REQUIREMENT =
Give back exactly the stretch of data below from the line holding "-- ==== Sys2Proof/Machine/Paths.lean" through the line holding "def evSetupFail : Nat := 0x0A00", both ends included, and leave the remaining lines out.

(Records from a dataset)
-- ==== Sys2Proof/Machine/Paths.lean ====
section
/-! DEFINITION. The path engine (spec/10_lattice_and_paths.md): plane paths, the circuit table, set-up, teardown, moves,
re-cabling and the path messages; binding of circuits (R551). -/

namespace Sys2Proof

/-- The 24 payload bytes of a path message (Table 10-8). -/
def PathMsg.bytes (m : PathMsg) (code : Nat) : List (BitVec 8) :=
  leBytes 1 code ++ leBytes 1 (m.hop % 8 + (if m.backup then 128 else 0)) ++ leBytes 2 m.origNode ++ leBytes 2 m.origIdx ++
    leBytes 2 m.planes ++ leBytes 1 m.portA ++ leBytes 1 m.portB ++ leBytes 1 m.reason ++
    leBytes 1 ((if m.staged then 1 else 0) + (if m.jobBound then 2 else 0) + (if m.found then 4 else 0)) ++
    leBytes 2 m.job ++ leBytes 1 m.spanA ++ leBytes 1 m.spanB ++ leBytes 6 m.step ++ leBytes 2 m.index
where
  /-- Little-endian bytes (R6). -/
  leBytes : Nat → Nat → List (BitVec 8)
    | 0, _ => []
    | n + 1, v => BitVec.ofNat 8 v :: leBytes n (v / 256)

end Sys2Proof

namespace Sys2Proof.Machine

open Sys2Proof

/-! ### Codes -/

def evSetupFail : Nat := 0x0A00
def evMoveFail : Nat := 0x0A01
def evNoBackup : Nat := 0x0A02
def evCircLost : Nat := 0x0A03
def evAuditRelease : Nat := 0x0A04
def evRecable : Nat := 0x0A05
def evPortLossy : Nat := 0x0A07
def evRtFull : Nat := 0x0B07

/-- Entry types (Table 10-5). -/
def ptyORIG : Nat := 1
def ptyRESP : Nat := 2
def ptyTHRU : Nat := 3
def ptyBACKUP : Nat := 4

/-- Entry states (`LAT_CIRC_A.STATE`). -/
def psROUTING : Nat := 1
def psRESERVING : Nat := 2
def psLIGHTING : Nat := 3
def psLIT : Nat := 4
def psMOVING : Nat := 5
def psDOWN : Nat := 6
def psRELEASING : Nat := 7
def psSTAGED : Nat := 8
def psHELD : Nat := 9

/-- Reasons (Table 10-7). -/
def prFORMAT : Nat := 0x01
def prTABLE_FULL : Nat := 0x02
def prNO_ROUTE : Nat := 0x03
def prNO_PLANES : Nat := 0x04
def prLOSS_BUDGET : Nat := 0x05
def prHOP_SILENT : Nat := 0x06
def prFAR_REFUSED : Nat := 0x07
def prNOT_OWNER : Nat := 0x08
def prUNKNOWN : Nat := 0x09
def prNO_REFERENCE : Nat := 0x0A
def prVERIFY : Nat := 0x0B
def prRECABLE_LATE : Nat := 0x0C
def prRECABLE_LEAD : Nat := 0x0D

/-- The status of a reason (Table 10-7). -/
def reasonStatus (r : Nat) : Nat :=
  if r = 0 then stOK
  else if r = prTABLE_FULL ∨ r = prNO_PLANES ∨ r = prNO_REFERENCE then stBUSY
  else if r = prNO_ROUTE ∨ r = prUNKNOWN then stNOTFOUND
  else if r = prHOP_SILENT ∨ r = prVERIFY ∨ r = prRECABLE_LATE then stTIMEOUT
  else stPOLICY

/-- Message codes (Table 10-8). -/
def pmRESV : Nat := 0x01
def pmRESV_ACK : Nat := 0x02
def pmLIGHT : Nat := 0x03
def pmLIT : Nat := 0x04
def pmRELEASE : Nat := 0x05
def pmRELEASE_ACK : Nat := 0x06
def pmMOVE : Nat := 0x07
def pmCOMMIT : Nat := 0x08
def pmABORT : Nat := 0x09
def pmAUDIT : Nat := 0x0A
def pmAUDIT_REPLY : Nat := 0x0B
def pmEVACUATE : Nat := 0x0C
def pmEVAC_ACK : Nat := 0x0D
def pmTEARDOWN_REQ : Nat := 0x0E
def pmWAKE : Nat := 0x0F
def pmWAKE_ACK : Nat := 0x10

==

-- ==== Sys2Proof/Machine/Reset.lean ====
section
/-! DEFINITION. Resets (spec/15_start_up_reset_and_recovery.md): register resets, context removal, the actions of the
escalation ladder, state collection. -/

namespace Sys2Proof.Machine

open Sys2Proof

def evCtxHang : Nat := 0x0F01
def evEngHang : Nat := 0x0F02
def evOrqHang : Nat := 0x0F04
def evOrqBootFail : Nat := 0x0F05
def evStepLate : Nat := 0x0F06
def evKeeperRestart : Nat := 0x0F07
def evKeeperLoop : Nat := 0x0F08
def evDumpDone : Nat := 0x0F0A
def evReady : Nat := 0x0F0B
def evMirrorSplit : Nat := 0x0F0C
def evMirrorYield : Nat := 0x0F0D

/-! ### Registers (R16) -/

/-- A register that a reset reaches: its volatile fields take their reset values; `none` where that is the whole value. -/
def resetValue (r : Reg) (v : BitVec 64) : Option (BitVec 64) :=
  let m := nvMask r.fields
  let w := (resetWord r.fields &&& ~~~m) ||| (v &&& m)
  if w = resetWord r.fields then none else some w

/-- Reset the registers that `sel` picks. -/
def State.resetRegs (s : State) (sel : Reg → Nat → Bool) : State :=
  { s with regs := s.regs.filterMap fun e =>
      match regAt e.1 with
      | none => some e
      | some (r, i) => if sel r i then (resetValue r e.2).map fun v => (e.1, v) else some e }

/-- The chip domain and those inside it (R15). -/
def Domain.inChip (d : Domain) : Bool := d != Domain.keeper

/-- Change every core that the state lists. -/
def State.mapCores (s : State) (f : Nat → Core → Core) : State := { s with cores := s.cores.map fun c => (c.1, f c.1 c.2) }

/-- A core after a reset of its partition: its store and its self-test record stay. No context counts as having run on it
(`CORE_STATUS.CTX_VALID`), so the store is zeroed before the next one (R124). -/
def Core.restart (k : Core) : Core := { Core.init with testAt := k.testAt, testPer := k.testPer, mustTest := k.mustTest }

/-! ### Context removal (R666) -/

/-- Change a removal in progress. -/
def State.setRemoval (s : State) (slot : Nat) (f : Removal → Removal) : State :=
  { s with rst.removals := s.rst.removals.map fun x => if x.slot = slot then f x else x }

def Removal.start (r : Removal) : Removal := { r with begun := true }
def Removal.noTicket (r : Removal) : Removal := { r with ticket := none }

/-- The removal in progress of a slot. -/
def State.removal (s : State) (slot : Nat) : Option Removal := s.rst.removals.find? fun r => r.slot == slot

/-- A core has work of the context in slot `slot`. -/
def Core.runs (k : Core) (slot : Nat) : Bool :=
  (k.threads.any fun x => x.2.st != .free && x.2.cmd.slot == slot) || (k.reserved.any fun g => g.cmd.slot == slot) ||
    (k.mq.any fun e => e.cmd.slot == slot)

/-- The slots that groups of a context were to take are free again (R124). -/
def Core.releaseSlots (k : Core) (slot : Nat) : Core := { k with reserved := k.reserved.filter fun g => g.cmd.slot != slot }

TASK ANSWER =
-- ==== Sys2Proof/Machine/Paths.lean ====
section
/-! DEFINITION. The path engine (spec/10_lattice_and_paths.md): plane paths, the circuit table, set-up, teardown, moves,
re-cabling and the path messages; binding of circuits (R551). -/

namespace Sys2Proof

/-- The 24 payload bytes of a path message (Table 10-8). -/
def PathMsg.bytes (m : PathMsg) (code : Nat) : List (BitVec 8) :=
  leBytes 1 code ++ leBytes 1 (m.hop % 8 + (if m.backup then 128 else 0)) ++ leBytes 2 m.origNode ++ leBytes 2 m.origIdx ++
    leBytes 2 m.planes ++ leBytes 1 m.portA ++ leBytes 1 m.portB ++ leBytes 1 m.reason ++
    leBytes 1 ((if m.staged then 1 else 0) + (if m.jobBound then 2 else 0) + (if m.found then 4 else 0)) ++
    leBytes 2 m.job ++ leBytes 1 m.spanA ++ leBytes 1 m.spanB ++ leBytes 6 m.step ++ leBytes 2 m.index
where
  /-- Little-endian bytes (R6). -/
  leBytes : Nat → Nat → List (BitVec 8)
    | 0, _ => []
    | n + 1, v => BitVec.ofNat 8 v :: leBytes n (v / 256)

end Sys2Proof

namespace Sys2Proof.Machine

open Sys2Proof

/-! ### Codes -/

def evSetupFail : Nat := 0x0A00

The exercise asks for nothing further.